Hunters begin their task of trapping animals by forming theories, such as where the animal will likely tread, and what type of bait will lure them. Data scientists must likewise start with theories. Belief that investors’ fear and greed drive stock markets will lead scientists down one path of neural network design, involving components that can model evolving emotional states. A different belief that investors base their trades on stock market charts will lead scientists down another path, one that incorporates components capable of analyzing the shapes of such charts. These are simple examples. Effective models are often born out of more complex theories that string many smaller theories together.
Designing neural networks is both an art and a science. It is a science, because scientists need to deeply understand the mathematics underpinning their tools. It is an art, because there is no one correct way to translate theories into models, but only gradations of quality in which great models vastly outperform average models. Creating great models requires creativity on the part of the scientist, who must sort through a bazaar’s worth of choices of components and modules.

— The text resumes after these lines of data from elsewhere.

-- ==== Sys2Proof/Config.lean ====
section
/-! DEFINITION. What an implementation fixes: the parameters of 00_scope.md R4 (as the types in which
the state holds them) and the free values the spec leaves open. -/

namespace Sys2Proof

namespace Config

/-- `MAXVL`, the width of a full vector register (00_scope.md R4, 92_eei_decisions.md D28). -/
def maxVL : Nat := 512

/-- The longest instruction the processor fetches, in bytes (20_memory.md R45). -/
def fetchLimit : Nat := 15

/-- What a byte of memory that is not listed reads as. DESIGN CHOICE (log entry 4), unsafe: the
spec gives memory no reset contents (10_state.md R21: "unspecified"). -/
def unlistedByte : Byte := 0

/-- The free values of the model: draw number `n`. 60_exceptions.md R125, third row of its table
(93_implementation_defined.md U1), leaves MXCSR.IE and MXCSR.PE open after an unmasked SIMD
floating-point exception that detected both conditions; each of the two is one draw. It has no body,
so nothing can be proved of its values (log entry 6). -/
opaque freeFlag : Nat → Bool

end Config

/-- What an access is for: the `kind` argument of `Translate` (20_memory.md R36). -/
inductive AccessKind where
  /-- the read of a memory operand -/
  | dataRead
  /-- the fetch of an instruction byte -/
  | fetch
  deriving DecidableEq, Repr

/-- What `Translate` answers (20_memory.md R36). -/
inductive Verdict where
  /-- `Ok`: the access is allowed -/
  | allow
  /-- the address is not canonical: #GP(0), or #SS(0) for an operand based on RSP or RBP -/
  | nonCanonical
  /-- page not present or not permitted: #PF with its error code and the faulting linear address
  (60_exceptions.md R123) -/
  | pageFault (code : BitVec 32) (addr : Addr)
  /-- the access is allowed, but it reaches memory whose reads have side effects, which the spec
  gives no meaning (20_memory.md R35, 93_implementation_defined.md U11) -/
  | sideEffects
  deriving DecidableEq, Repr

/-- One line of a translation table: the accesses of one kind whose first byte lies in `lo..hi` and
whose width in bytes lies in `nlo..nhi`, and the answer they get. A line may name one single access,
so a table can write out any function of `(a, n, kind)` on the widths the machine uses. -/
structure XlatRule where
  kind : AccessKind
  lo : Nat
  hi : Nat
  nlo : Nat
  nhi : Nat
  verdict : Verdict
  deriving DecidableEq, Repr

/-- The CPUID feature flags that provide the instruction (00_scope.md R1, R4). -/
structure Cpuid where
  avx512f : Bool
  avx512vl : Bool
  avx10_1 : Bool
  deriving DecidableEq, Repr

/-- Operating modes (00_scope.md R3, 10_state.md R21, 60_exceptions.md R121 j, R131). -/
inductive Mode where
  | realAddress
  | virtual8086
  /-- 32-bit protected mode -/
  | protected32
  | compatibility
  /-- 64-bit mode, the only one this spec decodes (92_eei_decisions.md D3) -/
  | bits64
  deriving DecidableEq, Repr

end Sys2Proof
end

In both the arts and sciences, quality of talent, more so than the quantity of talent, determines the value of the output. A hundred average scientists couldn’t have discovered Einstein’s theories of relativity, nor could a hundred average artists have painted a masterpiece like Van Gogh’s Starry Night. Talent quality likewise predominates quantity for neural networks design. It takes rare talent to see order within a mess of data, form coherent theories, devise formulas that best express those theories, and then translate them into computer code. Talented data scientists can craft models that perform orders of magnitude better than those created by average data scientists. Compensation schemes reflect the talent gap. Whereas the average data scientist earns about $100,000 per year, superstars routinely make millions.
Elite data scientists can easily justify their higher pay. The economic potential of self-driving cars, for example, is many times greater than the salaries paid to those scientists. But not every data science problem has the economic upside of self-driving cars, nor its technical complexity. Some problems may only call for a few decent data scientists. Decision makers therefore need an accurate gauge of both the business upside and the technical complexity to hire appropriately.
There is debate within the finance community regarding the optimal level of data science in asset management. Some believe that the technical challenges of applying machine learning (including neural networks) are too great, at least in comparison to its economic upside. They may even argue that machine learning doesn't have the ability to unearth hidden patterns in the markets, and favour lower complexity models instead. But those on the other side believe that hidden patterns are waiting to be discovered, that neural networks are one set of tools that can detect those patterns, and that their discovery can be wildly profitable.
We firmly place ourselves in the latter camp. The success of hedge funds such as Renaissance Technologies and Two Sigma argues our point. But many in the financial industry still belong to the former camp, having been disappointed by their own past efforts to utilize machine learning. We see it as our mission to convince the world that the potential of neural networks, and machine learning in general, is vast for finance.